That’s No Moon; It’s a Death Star – An O-Type Star, To Be Exact

If you’re a lover of sci-fi fantasy films, then you’re most assuredly a fan of Star Wars. One of the most infamous scenes in the original Star Wars series was where the Millennium Falcon and its crew came across a rather large, dark object. Following what appears to be a stray Imperial Fighter, Luke Skywalker notices the object, thinking the Fighter was heading towards a small moon. Obi-Wan Kenobi, however, knew better. “That’s no moon; it’s a space station.

Indeed, it wasn’t a small moon after all, but a space station – what eventually is revealed to be the Death Star!
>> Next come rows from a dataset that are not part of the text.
-- ==== Sys2Proof/Machine/Hdma.lean ====
section
/-!
DEFINITION. Host DMA (chapter 12): posting, transmit frames, receive frames, parking and ring errors.
-/
namespace Sys2Proof.Machine

/-- A posted transmit descriptor with reserved bits set, or a length out of range (R532, R533). -/
def txDescBad (w : List Nat) : Bool :=
  let g := fun i => w.getD i 0
  256 ≤ g 1 || g 2 % 2 ^ 14 == 0 || 2 ^ 22 ≤ g 2 || 2 ^ 16 ≤ g 3 || g 7 != 0

/-- LEN of a transmit descriptor. -/
def txDescLen (w : List Nat) : Nat := w.getD 2 0 % 2 ^ 14

/-- The buffer address of a descriptor. -/
def descAddr (w : List Nat) : Nat := w.getD 0 0 + w.getD 1 0 % 2 ^ 8 * 2 ^ 32

/-- Bits of the SOF descriptor of a frame (R532). -/
def sofWord (ds : List (Nat × List Nat)) (k : Nat) : Nat := match ds with | d :: _ => d.2.getD k 0 | [] => 0

/-- The launch time of a frame in ns, if LAUNCH is set (R581). -/
def launchNs (now : Nat) (ds : List (Nat × List Nat)) : Option Nat :=
  if bit (sofWord ds 2) 17 then some (nearSeconds now (sofWord ds 5) * 1000000000 + sofWord ds 4) else none

/-- The descriptors of the first frame among those fetched (R532, R533): those up to EOF, or 64 without one
(log entry 36). -/
def takeFrame (ds : List (Nat × List Nat)) : Option (List (Nat × List Nat)) :=
  match (ds.take 64).findIdx? (fun d => bit (d.2.getD 2 0) 15) with
  | some k => some (ds.take (k + 1))
  | none => if 64 ≤ ds.length then some (ds.take 64) else none

namespace Module

/-- The status with which a transmit frame is refused (R533), if it is. -/
def txRefusal (m : Module) (q : Nat) (ds : List (Nat × List Nat)) : Option Nat :=
  let w2 := sofWord ds 2
  let egress := sofWord ds 3 % 2 ^ 16
  let lens := ds.map (fun d => txDescLen d.2)
  if ! bit w2 14 || ! ds.any (fun d => bit (d.2.getD 2 0) 15) || ds.any (fun d => txDescBad d.2)
    || decide (9212 < lens.sum) || (lens.dropLast).any (fun n => decide (n < 256)) then some 0x10
  else if bit w2 16 && (! bit w2 18 || decide (1 < popCount 16 egress)) then some 0x10
  else if bit w2 18 && (! m.flag F.HDMA_HQ_PERM_DIRECT_OK q
      || (egress % 2 ^ 15 &&& m.rd F.HDMA_HQ_PERM_PORTS q) != egress % 2 ^ 15) then some 2
  else match launchNs m.tai ds with
    | some t => if m.tai + 1000000000 < t then some 0x10 else none
    | none => none

/-- Frames are formed from the fetched descriptors; a refused one ends at once (R533). `fuel` bounds their number. -/
def formFrames (m : Module) (q : Nat) : Nat → Module
  | 0 => m
  | fuel + 1 =>
    match takeFrame (m.hq q).tx with
    | none => m
    | some ds =>
      let st := m.txRefusal q ds
      let no := (m.hq q).txNo
      let f : TxFrame := { no := no, descs := ds, len := (ds.map (fun d => txDescLen d.2)).sum }
      let m := m.setHq q (fun x => { x with tx := x.tx.drop ds.length, txNo := no + 1, frames := x.frames ++ [f] })
      match st with
      | some st => formFrames ((m.hqCount q 6 1).txEnd q no st (fun f => { f with len := 0 })) q fuel
      | none => formFrames m q fuel

/-- Up to 16 descriptors are fetched (R530). -/
def fetchSome (m : Module) (q : Nat) (tx : Bool) : Nat → Module
  | 0 => m
  | fuel + 1 =>
    let r := m.fetchOne q tx
    if r.2 then fetchSome r.1 q tx fuel else r.1

/-- DESCRIPTOR_FETCH of one ring. -/
def fetchRing (m : Module) (q : Nat) (tx : Bool) : Module :=
  let m := m.fetchSome q tx 16
  if tx then m.formFrames q 80 else m

/-! ### Transmit -/

/-- The data of a frame's buffers (R533): what was read, and the access that failed, if one did. -/
def readBuffers (m : Module) (q : Nat) : List (Nat × List Nat) → Module × List Byte × Option (Nat × Nat)
  | [] => (m, [], none)
  | d :: r =>
    let at_ := descAddr d.2
    let (m, b) := m.busRead (m.hqAccess q false) at_ (txDescLen d.2)
    match b with
    | none => (m, [], some (at_, m.resp.status))
    | some l =>
      let (m, rest, e) := readBuffers m q r
      (m, l ++ rest, e)

/-- The frame that HDMA passes next: the first that is neither ended nor passed. -/
def txNextFrame (m : Module) (q : Nat) : Option TxFrame := (m.hq q).frames.find? (fun f => f.status.isNone && ! f.passed)

/-! ### Whose turn it is (R455, R531) -/

/-- The queue pairs whose transmit rings hold posted descriptors (R531). -/
def txBacklog (m : Module) : Nat :=
  (List.range 32).foldl (fun v q =>
    setBit v q (m.ringEn q true && m.ringHead q true != m.ringTail q true % m.ringSize q true)) 0

/-- Where the set of backlogged queue pairs has changed, service is counted afresh (R455; log entry 36). -/
def txSync (m : Module) : Module :=
  if m.txBacklog = m.hdma.backlog then m else { m with hdma := { m.hdma with backlog := m.txBacklog, served := [] } }

/-- The frame without LAUNCH that HQq can pass now. -/
def txReady (m : Module) (q : Nat) : Option TxFrame :=
  match m.txNextFrame q with
  | some f => if (launchNs m.tai f.descs).isNone && m.flag F.HQ_TX_CFG_EN q then some f else none
  | none => none

/-- WEIGHT of HQq. -/
def hqWeight (m : Module) (q : Nat) : Nat := max 1 (m.rd F.IMG_INST_SHARE_WEIGHT (hqPage q))

/-- The queue pair whose frame is passed next (R455, R531): among those that can pass one and are not ahead of their share of
the bytes so far, the one whose frame ends its share first (log entry 36). -/
def txTurn (m : Module) : Option Nat :=
  fairTurn ((List.range 32).filterMap (fun q => (m.txReady q).map (fun f => (q, f.len)))) (fun q => tget 0 m.hdma.served q)
    m.hqWeight

/-- A transmit frame is passed to P15 (R533–R536): padded to 60 bytes and, with its FCS, parsed and ended there
(log entry 36). -/
def passFrame (m : Module) (q : Nat) (f : TxFrame) (late : Bool) : Module :=
  let (m, d, e) := m.readBuffers q f.descs
  match e with
  | some (at_, st) => (m.frameUnparsed 15 d 7).txError q at_ st
  | none =>
    let w2 := sofWord f.descs 2
    let l := withFcs (d ++ List.replicate (60 - d.length) 0)
    let tag : TxTag := { hq := q, no := f.no, direct := bit w2 18, tsReq := bit w2 16 }
    let m := m.setHq q (fun x => { x with frames := x.frames.map (fun g =>
      if g.no = f.no then { g with passed := true, late := late } else g) })
    let m := (m.hqCount q 2 1).hqCount q 3 f.len
    let m := { m with hdma := { m.hdma with served := tmod 0 m.hdma.served q (· + f.len) } }
    let ts := shiftNs m.tai (- signed 16 (m.rd F.TMU_PORT_LAT_RX_NS 15))
    let (m, id) := m.swcParse 15 l ts (some tag) (sofWord f.descs 3 % 2 ^ 15) (bits w2 21 19)
    let m := m.swcEnd id l 0
    if tag.tsReq then m else m.txEnd q f.no 0

/-- A frame without LAUNCH is passed, when it is its queue pair's turn (R531, R534). -/
def handoff (m : Module) (q : Nat) : Module :=
  match m.txReady q with
  | some f => if m.txSync.txTurn = some q then m.txSync.passFrame q f false else m
  | none => m

/-- A frame with LAUNCH is passed in the µs in which the counter reaches its time, or late (R535, R581, R583; log entry 37). -/
def launch (m : Module) (q : Nat) : Module :=
  match m.txNextFrame q with
  | some f =>
    match launchNs m.tai f.descs with
    | some t => if decide (t < m.tai + 1000) && m.flag F.HQ_TX_CFG_EN q then m.passFrame q f (decide (t + 100 < m.tai)) else m
    | none => m
  | none => m

/-- A TS_REQ frame has left port `p`: its time-stamp is stored, or lost (R536, R537). -/
def tsStore (m : Module) (p : Nat) : Module :=
  match m.swc.tsDue.find? (fun e => e.1 == p) with
  | none => m
  | some e =>
    let m := { m with swc := { m.swc with tsDue := m.swc.tsDue.erase e } }
    let (_, q, no, t) := e
    if ! (m.hq q).frames.any (fun f => f.no == no) then m
    else if m.rd F.MAC_TXTS_STAT_OCC p < 64 then
      let n := m.rd F.MAC_TXTS_STAT_LOST_PEND p
      let m := (m.addS F.MAC_TXTS_STAT_OCC 1 p).wr F.MAC_TXTS_STAT_LOST_PEND 0 p
      m.txEnd q no 0 (fun f => { f with ts := some t, tsPort := some p, lostCnt := n })
    else
      let m := ((m.addS F.MAC_TXTS_STAT_LOST_PEND 1 p).addS F.MAC_TXTS_LOST_COUNT 1 p).raise F.MAC_EVT_TS_LOST p
      m.txEnd q no 0 (fun f => { f with lost := true })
What made the Death Star so amazing that it captured the imagination of all sci-fi geeks alike wasn’t just because of its technological marvel, but its weaponry prowess as well. The Death Star was, for all intents and purposes, a superweapon designed to destroy an entire planet with a single shot.

And guess what? Death stars exist!…sort of. They’re most certainly no moon, and they’re most certainly capable of destroying entire planets. These particular death stars are what are known as O-type stars.
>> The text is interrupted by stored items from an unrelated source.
/-! ### Signatures (R334) -/

/-- A checkpoint with a0, a1 and a2 as `l` gives them, if it does (R777, R790). -/
def withArgs (cp l : List Nat) : List Nat :=
  if l = [] then cp else ((cp.set 10 (l.getD 0 0)).set 11 (l.getD 1 0)).set 12 (l.getD 2 0)

/-- The address in the pair map of record `w` of physical address `a`; 0 where no view maps it. -/
def mapped (w : List Nat) (a : Nat) : Nat :=
  match (partViews w).find? (fun v => decide (v.pbase ≤ a) && decide (a < v.pbase + v.size)) with
  | some v => v.vbase + (a - v.pbase)
  | none => 0

/-- A 32-bit word as the low half of a signature's input. -/
def low32 (x : Word) : DWord := BitVec.ofNat 64 x.toNat

/-- Input word m of a request: its data, 0 for a load or LR, and its address (R334). -/
def reqWordM (q : PairReq) : DWord :=
  (match q.kind with | .load => 0 | .lr => 0 | _ => low32 q.data) ||| (low32 q.addr <<< 32)

/-- The code of a request's kind in word a (R334). -/
def reqCode : ReqKind → Nat
  | .load => 0
  | .store => 1
  | .amo => 2
  | .lr => 3
  | .sc => 3

/-- Input word a of a request: its byte mask, kind and DEVICE attribute (R334). -/
def reqWordA (q : PairReq) : DWord :=
  BitVec.ofNat 64 (q.mask.toNat + reqCode q.kind * 2 ^ 4 + b2n q.device * 2 ^ 6)

/-- The input words of one cycle together, u = r xor w xor m xor a; a word is 0 without its event (R334). -/
def sigInput (c : SigCycle) : DWord :=
  let r : DWord := match c.retired with | some pc => low32 pc ||| BitVec.ofNat 64 (2 ^ 63) | none => 0
  let w : DWord := match c.wrote with
    | some x => low32 x.data ||| BitVec.ofNat 64 (x.reg.val * 2 ^ 32 + b2n x.float * 2 ^ 37 + 2 ^ 62)
    | none => 0
  let q := fun (f : PairReq → DWord) => match c.req with | some x => f x | none => 0
  r ^^^ w ^^^ q reqWordM ^^^ q reqWordA

/-- One cycle of the signature register: the feedback polynomial x^64 + x^4 + x^3 + x + 1 (R334; log entry 27). -/
def misrStep (s : BitVec 64) (c : SigCycle) : BitVec 64 :=
  (s <<< 1) ^^^ (if s.msb then 0x1B else 0) ^^^ sigInput c

/-- The signature of a window (log entry 27). -/
def signature (l : List SigCycle) : BitVec 64 := l.foldl misrStep 0

/-- A pair that has stopped what it ran: it keeps the number of its window and its replays of the present second (R343). -/
def PairSt.idle (x : PairSt) : PairSt := { seq := x.seq, secNo := x.secNo, secCount := x.secCount, fault := x.fault }

namespace Module

/-! ### Pairs and partitions -/

/-- Pair `n`. -/
def pair (m : Module) (n : Nat) : PairSt := tget {} m.lss.pairs n

/-- Store pair `n`. -/
def setPair (m : Module) (n : Nat) (x : PairSt) : Module := { m with lss := { m.lss with pairs := tset {} m.lss.pairs n x } }

/-- The state code of pair `n` (R350): 0 TEST, 1 IDLE, 2 SPARE, 3 RUN, 4 LOANED, 5 FAILED, 6 SPLIT. -/
def pairState (m : Module) (n : Nat) : Nat := m.rd F.LSS_PAIR_STAT_STATE n

/-- Pair `n` goes to state `st`, hosting none where `p` is none. -/
def setPairState (m : Module) (n st : Nat) (p : Option Nat := none) : Module :=
  let w := match p with | some p => bits ((tget [] m.lss.store p).getD 0 0) 9 8 | none => 2
  ((m.wr F.LSS_PAIR_STAT_STATE st n).wr F.LSS_PAIR_STAT_PART (p.getD 0) n).wr F.LSS_PAIR_STAT_WINDOW w n

/-- The pair that partition `p` last had, or its record's where it has had none (R349). -/
def pairOfPart (m : Module) (p : Nat) : Nat :=
  match tget 0 m.lss.lastPair p with
  | 0 => partHost (tget [] m.lss.store p) % 4
  | k + 1 => k

/-- Partition `p` belongs to pair `n`: LSS_PART shows it (R363). -/
def givePair (m : Module) (p n : Nat) : Module :=
  { m.wr F.LSS_PART_PAIR n p with lss := { m.lss with lastPair := tset 0 m.lss.lastPair p (n + 1) } }

/-- A pair in SPARE, if there is one. -/
def sparePair (m : Module) : Option Nat := (List.range 4).find? (fun n => m.pairState n == 2)

/-- The fiddlehead pair's number, unless there is none (R352). -/
def fiddlehead (m : Module) : Option Nat := if m.flag F.LSS_CFG_FH_NONE then none else some (m.rd F.LSS_CFG_FH_PAIR)

/-- Pair `n` enters TEST; `after` says what its test decides, `answers` that it completes the request (R351). -/
def toTest (m : Module) (n : Nat) (after : AfterTest) (answers : Bool := false) : Module :=
  (m.setPairState n 0).setPair n { (m.pair n).idle with after := after, answers := answers }

/-- The request of LSS_CTRL completes (R357). -/
def lssDone (m : Module) (st : Nat) : Module := (m.wr F.LSS_CTRL_STAT_STATUS st).lower F.LSS_CTRL_STAT_PEND

/-- A MOVE or ADOPT completes; one of DPX's rotation answers no request (R357, R716). -/
def moveDone (m : Module) (st : Nat) : Module :=
  if m.lss.rotating then { m with lss := { m.lss with rotating := false } } else m.lssDone st

/-- Wipe the pair-local memory of pair `n` (R49). -/
def wipePair (m : Module) (n : Nat) : Module :=
  { m with mem := m.mem.wipe (MemSt.lpBase n) (MemSt.lpBase n + 0x20000) }

/-- The pair-local registers of partition `p` return to their reset values (R330). -/
def clearLocal (m : Module) (p : Nat) : Module := m.clrRange (0x10000000000 + p * 0x1000) (0x10000000000 + p * 0x1000 + 0x100)

/-- Partition `p` runs on pair `n` (R330). -/
def placePart (m : Module) (p n : Nat) : Module :=
  let m := (m.setPairState n 3 (some p)).givePair p n
  let m := m.wr F.LSS_PART_STATE 1 p
  ((m.wr F.LSS_LOC_INFO_PAIR n p).wr F.LSS_LOC_INFO_PART p p).wr F.LSS_LOC_INFO_WINDOW (m.rd F.LSS_PAIR_STAT_WINDOW n) p

/-- The image of partition `p` is copied to pair `n` and started at ENTRY (R349 steps 4, 5; step 7 of R125). -/
def startPart (m : Module) (p n : Nat) : Module :=
  let w := tget [] m.lss.store p
  let m := m.wipePair n
  let m := { m with mem := m.mem.putBytes (MemSt.lpBase n) (partImage w) }
  let m := (m.clearLocal p).placePart p n
  let m := m.setPair n { (m.pair n).idle with
    seq := 0, restore := withArgs (startCheckpoint (w.getD 2 0)) (tget [] m.nvc.startRegs p) }
  { m with nvc := { m.nvc with startRegs := tdel m.nvc.startRegs p } }

/-- Partition `p` stops (R348): its pair goes to FAILED, and STOPPED is set. -/
def stopPart (m : Module) (p n : Nat) : Module :=
  let m := (m.setPairState n 5).setPair n (m.pair n).idle
  (m.wr F.LSS_PART_STATE 3 p).raise F.LSS_EVT_STOPPED

/-! ### Window ends -/

/-- The attributes of the fabric transactions of partition `p` on pair `n` (R39). -/
def pairAccess (n p : Nat) : Access := { ini := 0x10 + n, world := false, part := p }

/-- Record of a committed write with an error response (R341). -/
def writeError (m : Module) (n p addr status : Nat) : Module :=
  let m := (((m.wr F.LSS_WERR_ADDR_ADDR addr).wr F.LSS_WERR_INFO_STATUS status).wr F.LSS_WERR_INFO_PAIR n).wr
    F.LSS_WERR_INFO_PART p
  (((m.addS F.LSS_WERR_INFO_COUNT 1).raise F.LSS_LOC_EVT_WERR p).raise F.LSS_EVT_WERR).latch
    (fun h => { h with werrs := h.werrs + 1 })

/-- The word `old` with the bytes of `mask` taken from `data` (R337). -/
def maskedWord (old data mask : Nat) : Nat :=
  ofBytes ((List.range 4).map (fun i => BitVec.ofNat 8 ((if bit mask i then data else old) / 2 ^ (8 * i))))

/-- One store of the bytes of `mask` to the pair-local registers (R330, R337): MTIMECMP by halves, LSS_LOC_EVT as W1C. -/
def storeLocal (m : Module) (p off data mask : Nat) : Module :=
  let v := m.rd F.LSS_LOC_MTIMECMP_US p
  if off = 0x10 then m.wr F.LSS_LOC_MTIMECMP_US (v / 2 ^ 32 * 2 ^ 32 + maskedWord (v % 2 ^ 32) data mask) p
  else if off = 0x14 then m.wr F.LSS_LOC_MTIMECMP_US (v % 2 ^ 32 + maskedWord (v / 2 ^ 32) data mask * 2 ^ 32) p
  else if off = 0x18 ∧ bit mask 0 then
    let m := m.when (bit data 0) (·.lower F.LSS_LOC_EVT_WERR p)
    let m := m.when (bit data 1) (·.lower F.LSS_LOC_EVT_MIGRATED p)
    m.when (bit data 2) (·.lower F.LSS_LOC_EVT_REPLAYED p)
  else m

/-- The bytes of an entry, and the address of the first. -/
def storeBytes (x : HeldStore) : Nat × List Byte :=
  let lo := (lowestBit 4 x.mask.toNat).getD 0
  (x.addr + lo, ((toBytes 4 x.data.toNat).drop lo).take (popCount 4 x.mask.toNat))

/-- An entry for pair-local memory or a pair-local register drains (R338). -/
def drainLocal (m : Module) (n : Nat) (p : Option Nat) (x : HeldStore) : Module :=
  if x.kind = .pairReg then
    match p with
    | some p => m.storeLocal p x.addr x.data.toNat x.mask.toNat
    | none => m
  else
    let (at', data) := storeBytes x
    let (st, cs) := m.mem.guardedPut [] (MemSt.lpBase n + at') data
    ({ m with mem := st } : Module).logChecks (3 + n) (Rec.ofAccess (pairAccess n (p.getD 0)) 0 0 x.addr 1 0)
      (x.addr / 256 * 256) cs

/-- The store `x` of pair `n` lies in its ranges and views (R324, R325). -/
def storeAllowed (m : Module) (n : Nat) (x : HeldStore) : Bool :=
  match x.kind with
  | .pairLocal => decide (x.addr < 0x20000)
  | .pairReg => decide (x.addr < 0x100)
  | .memView => (m.viewFor n (storeBytes x).1 (storeBytes x).2.length 1).any (fun v => ! v.device)
  | .deviceView => (m.viewFor n (storeBytes x).1 (storeBytes x).2.length 1).any (·.device)

/-- The pending reads of pair `n` commit (R376, R378; log entry 27). -/
def readsCommit (m : Module) (n : Nat) : Module :=
  let mine := (m.reads.filter (fun r => r.pair == n)).reverse
  let m := mine.foldl (fun m r => match r.effect with
    | .bridge c => m.bridgeVerdict c true
    | .tracker => m.trackerRestart
    | _ => m) m
  { m with reads := m.reads.filter (fun r => r.pair != n) }

/-- The pending reads of pair `n` are discarded, newest first (R342, R378; log entry 27). -/
def readsDiscard (m : Module) (n : Nat) : Module :=
  let mine := m.reads.filter (fun r => r.pair == n)
  let m := mine.foldl (fun m r => match r.effect with | .bridge c => m.bridgeVerdict c false | e => m.giveBack e) m
  { m with reads := m.reads.filter (fun r => r.pair != n) }

/-- The fiddlehead pair that a migration can use: SPARE, or in its periodic test (R348, R362). -/
def migTarget (m : Module) : Option Nat :=
  match m.fiddlehead with
  | some f => if m.pairState f = 2 ∨ (m.pairState f = 0 ∧ (m.pair f).after = .settle) then some f else none
  | none => none

/-- A migration of partition `p` from `x` begins (R344), or the partition stops where no spare is free (R348). Of two pairs that
are declared faulty in the same µs the lower one has the spare (R362; log entry 28). -/
def migrate (m : Module) (p x : Nat) : Module :=
  let begin' := fun (m : Module) f =>
    let m := m.wr F.LSS_PART_STATE 2 p
    { m with lss := { m.lss with mig := some { part := p, src := x, dst := f, kind := 0, tested := false, us := m.boot.us } } }
  match m.lss.mig, m.migTarget with
  | none, some f => begin' m f
  | some g, _ =>
    if g.kind = 0 ∧ ! g.tested ∧ g.us = m.boot.us ∧ x < g.src then begin' (m.stopPart g.part g.src) g.dst
    else m.stopPart p x
  | none, none => m.stopPart p x

/-- Pair `n` is declared faulty for `cause` (R343). A MOVE or ADOPT that waits for its partition's window is turned away. -/
def declareFaulty (m : Module) (n cause : Nat) : Module :=
  let m := (m.wr F.LSS_PAIR_STAT_FAIL_CAUSE cause n).setMap F.LSS_EVT_FAULT n
  match m.hosted n with
  | none => m.setPairState n 5
  | some p =>
    let waits := match m.lss.moveReq with | some r => r.2 == p | none => false
    let m := if waits then { (m.moveDone 1) with lss := { (m.moveDone 1).lss with moveReq := none } } else m
    m.migrate p n

/-- A mismatch of the window of pair `n` (R333, R342, R343; log entry 27). -/
def mismatch (m : Module) (n : Nat) : Module :=
  match m.hosted n with
  | none => m
  | some p =>
    if m.pairState n ≠ 3 || (m.pair n).wfi then m else
    let m := m.readsDiscard n
    let m := ((((m.raise F.LSS_LOC_EVT_REPLAYED p).addS F.LSS_PAIR_REPLAY_RECENT 1 n).addW F.LSS_PAIR_REPLAY_TOTAL 1 n)).setMap
      F.LSS_EVT_REPLAY n
    let m := m.latch (fun h => { h with replays := tset 0 h.replays n (sat 8 (tget 0 h.replays n + 1)) })
    let x := m.pair n
    let sec := m.rd F.LSS_MTIME_US / 1000000
    let cnt := if x.secNo = sec then x.secCount + 1 else 1
    let m := m.setPair n { x with replaying := true, secNo := sec, secCount := cnt, held := [] }
    let lim := m.rd F.LSS_CFG_REPLAY_LIMIT
    if x.replaying then m.declareFaulty n 1
    else if lim ≠ 0 ∧ lim ≤ cnt then m.declareFaulty n 2 else m

/-- A MOVE or ADOPT that waits begins at this boundary (R357; log entry 28). -/
def moveStart (m : Module) (p x : Nat) : Module :=
  match m.lss.moveReq with
  | none => m
  | some r =>
    if r.2 ≠ p then m else
    let m := { m with lss := { m.lss with moveReq := none } }
    let dst := if r.1 = 2 then (List.range 4).find? (fun n => m.pairState n == 4) else m.migTarget
    match m.lss.mig, dst with
    | none, some f =>
      let m := m.wr F.LSS_PART_STATE 2 p
      { m with lss := { m.lss with
          mig := some { part := p, src := x, dst := f, kind := r.1, tested := r.1 == 2, us := m.boot.us } } }
    | _, _ => m.moveDone 1

/-! ### Atomics -/

/-- The value that an atomic stores, if it stores one, from the old value (RV32 A extension, R318, R327, R745). -/
def amoResult (op : AmoOp) (old x : BitVec 32) : Option (BitVec 32) :=
  match op with
  | .swap => some x
  | .add => some (old + x)
  | .xor => some (old ^^^ x)
  | .and => some (old &&& x)
  | .or => some (old ||| x)
  | .min => some (if old.slt x then old else x)
  | .max => some (if old.slt x then x else old)
  | .minu => some (if old.ult x then old else x)
  | .maxu => some (if old.ult x then x else old)
  | .sc held => if held then some x else none

/-- One fabric atomic on a word of SRAM or DRAM (R29, R336): the response carries the old value, or 0 or 1 for SC. -/
def busAtomic (m : Module) (a : Access) (op : AmoOp) (addr : Nat) (x : BitVec 32) : Module :=
  match m.fabricDeny a addr 4 1, m.fabricDeny a addr 4 0 with
  | some d, _ => m.refuse a addr 1 d
  | none, some d => m.refuse a addr 0 d
  | none, none =>
    let (m, old) := m.memRead a ((memOf addr).getD 0) addr 4 0
    match old with
    | none => m
    | some l =>
      let o := BitVec.ofNat 32 (ofBytes l)
      match amoResult op o x with
      | some v =>
        let (m, good) := m.busWrite a addr (toBytes 4 v.toNat)
        if good then m.ok (match op with | .sc _ => 0 | _ => o.toNat) else m
      | none => m.ok 1

/-! ### Migration -/

/-- NVC adopts partition `p` onto pair `n` (R776 step 5): the start state of R777 with the compare registers of the old
restore point, and the image store takes the new image (step 6). -/
def adoptStart (m : Module) (p n : Nat) (old : List Nat) : Module :=
  let w := m.nvc.newRec
  let cp := withArgs (startCheckpoint (w.getD 2 0)) [mapped w m.nvc.area, m.nvc.schema, 1]
  let cp := (cp.set 80 (old.getD 80 0)).set 81 (old.getD 81 0)
  let m := m.setPair n { m.pair n with restore := cp }
  { m with lss := { m.lss with store := tset [] m.lss.store p w }
           nvc := { m.nvc with prevPart := tset [] m.nvc.prevPart p (tget [] m.lss.store p) } }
An O-type star is the largest of stars, and the hottest. Reaching a temperature in excess of 30,000 Kelvin, these stars – albeit quite rare – have been shown to emit ultraviolet radiation at a distance of 0.1 light years. As a result, where researchers were to normally observe a body of embryonic stars and proplyds (also known as protoplanetary disks) – in other words, pockets of potential planet-developing gas and dust – researchers instead discovered nothing but an intense glow of ultraviolet radiation emitting from an O-type star.

What happened? What caused all the ingredients necessary to develop planets and star systems to just disappear? The intense glow from the O-type star, is what! Given its already established temperature, this star was capable of destroying an entire body of potential planet development by heating up the pockets of gas, consequently breaking them up and eventually evaporating them – all in the course of a few million years. Impressive, right?

Granted, a few million years is still a hell of a lot longer than the single shot taken by the Death Star on Star Wars, and an O-type star is most certainly not a space station – but it’s no moon either! It’s still a star of sorts and it’s capable of destroying planets…well, planet-developing gas and dust. Oh, and did I mention that O-type stars are short lived? It must be a Death Star!